The elusive case of police officer-involved homicides data


Now data seems like a dry and boring word, but without it, we cannot understand our world and make it better. How can we address concerns about use of force, how can we address concerns about officer involved shootings, if we do not have a reliable grasp of the demographics and the circumstances of those incidents? […] Without complete and accurate data, we are left with ideological thunderbolts, and that helps spark unrest and distrust and does not help us get better”  — James Coney, FBI Director, 12 February 2015

Newspaper headlines throughout 2014–2015 reported a spate of killings of unarmed African Americans by police officers around the United States. Incidents that took place in Ferguson, Missouri; Baltimore; New York; and Los Angeles, among others, ignited a frustrated public who took to the streets and launched social media campaigns to challenge the violence and racial profiling by police officials. Local and national administrations responded by implementing task forces and new policies around officer conduct. Yet even with new corrective measures in place, the disturbing trend of racially targeted violence exposed the difficulty of tallying the extent of these killings, thanks to a significant gap of data on the number of police officer-involved homicides (POIHs) across the US. Scholars of Criminal Justice, Public Health, and Public Policy have all documented these failings since the 1970s, but the public outcry throughout 2014–2015 has exposed the data’s alarming incompleteness to a wider public. As FiveThirtyEight reporter Reuben Fischer-Baum notes, the FBI’s Supplementary Homicide Report (SHR)—the federal database of police shootings generally referenced by news reports—is an inadequate accounting of such statistics because it only publishes police homicides declared ‘justified’. Furthermore, law enforcement agencies are not mandated to report these deaths, leading to a reporting rate of less than a third. When states do report, the data could be differently collected across states and local jurisdictions.
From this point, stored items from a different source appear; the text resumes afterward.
-- ==== Sys2Proof/Certificates/Slice0/Obligations.lean ====
section
/-! DEFINITION. The statements about the model, one definition each; OBLIGATIONS.json lists them. -/

open Sys2Proof Sys2Proof.Machine

/-- For every command c and every state, one step of the state with c at the front of its queue is exec of c on the state with the
queue's rest. -/
def Obligations.StepRunsFrontCommand : Prop :=
  ∀ (c : Instr) (rest : List Instr) (s : State),
    step { s with pending := c :: rest } = exec c { s with pending := rest }

/-- On an empty queue a step answers a next state in which one cycle of 10 ns has passed and nothing else has changed; a dark module
keeps no time and stays as it is. The idle cycle is the model's choice (log 1), not a rule of the spec. -/
def Obligations.StepIdlesOnEmptyQueue : Prop :=
  ∀ (s : State), s.pending = [] →
    step s = .next (if s.hw.mgt.phase = .dark then s else { s with hw := { s.hw with clk := { s.hw.clk with now := s.hw.clk.now + 1 } } })

/-- Every command answers a next state in every state, and leaves the queue of waiting commands as it was: a malformed command, a
command whose moment has not come, an access out of bound or to a part that is absent has the outcome the spec gives it, and the
module goes on. -/
def Obligations.EveryCommandAnswersAndKeepsQueue : Prop :=
  ∀ (c : Instr) (s : State), ∃ t, exec c s = .next t ∧ t.pending = s.pending

/-- From every state, a run of as many steps as commands wait ends in a next state whose queue is empty, and a run of any number of
steps is ended by no fault and no refusal. -/
def Obligations.RunsDrainTheQueue : Prop :=
  ∀ (s : State),
    (∃ t : State, Host.Core.run Sys2Proof.core s.pending.length s = .next t ∧ t.pending = []) ∧ ∀ k, s.SafeFor k

/-- From every state whose memories list rising addresses and no entry equal to what an unlisted one reads as, whatever command is
at the front of the queue, a step leaves them so. -/
def Obligations.StepKeepsMemoryCanonical : Prop :=
  ∀ (s t : State), s.MemOk → step s = .next t → t.MemOk

/-- After reset the memories hold their canonical form, every byte of the device and of the host reads 0 and no line carries a mark
(a byte that nothing has written reads 0: log 6), and no command waits. -/
def Obligations.ResetMemoryCanonical : Prop :=
  State.reset.MemOk ∧ (∀ a, State.reset.devByte a = 0#8) ∧ (∀ a, State.reset.hostByte a = 0#8) ∧ (∀ l, State.reset.lineMark l = 0) ∧
    State.reset.pending = []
Such elisions in official data come at a time of so-called data deluge as we increasingly turn to data as a mechanism for solving societal problems. This impulse was on display in one of President Barack Obama’s first Memorandums in office. The Transparency and Open Government initiative in 2009 committed to “unprecedented levels of openness,” most visibly through a website of federal databases, data.gov. The website’s thousands of executive agency datasets are available without fees and with minimal licensing restrictions; they provide a window into government processes such as budgeting, environmental oversight, and scientific research. Providing a rich set of resources for research and technological innovation, the website also promises greater insight into government procedures.

The lack of data on POIHs, however, reveals that there are ongoing gaps in the government’s transparency efforts. Despite the enormous apparati our government invests in other types of data collection, data.gov currently contains no downloadable national database of POIH data and only links to a website maintained by the Department of Justice, where the data is not easily accessible or downloadable. While Obama’s Police Data Initiative is a recent step towards remedying this situation, official information on such killings remains fragmentary and difficult to find. National-level data are overall interested in measures of accountability, yet the ellipses in these datasets seem primarily to result from the lack of a data assemblage that would support the consistent collection and recording of data, as well as the dissemination of the data that is collected, even though these large organizations would ostensibly have the resources and labor power to oversee efficient data production.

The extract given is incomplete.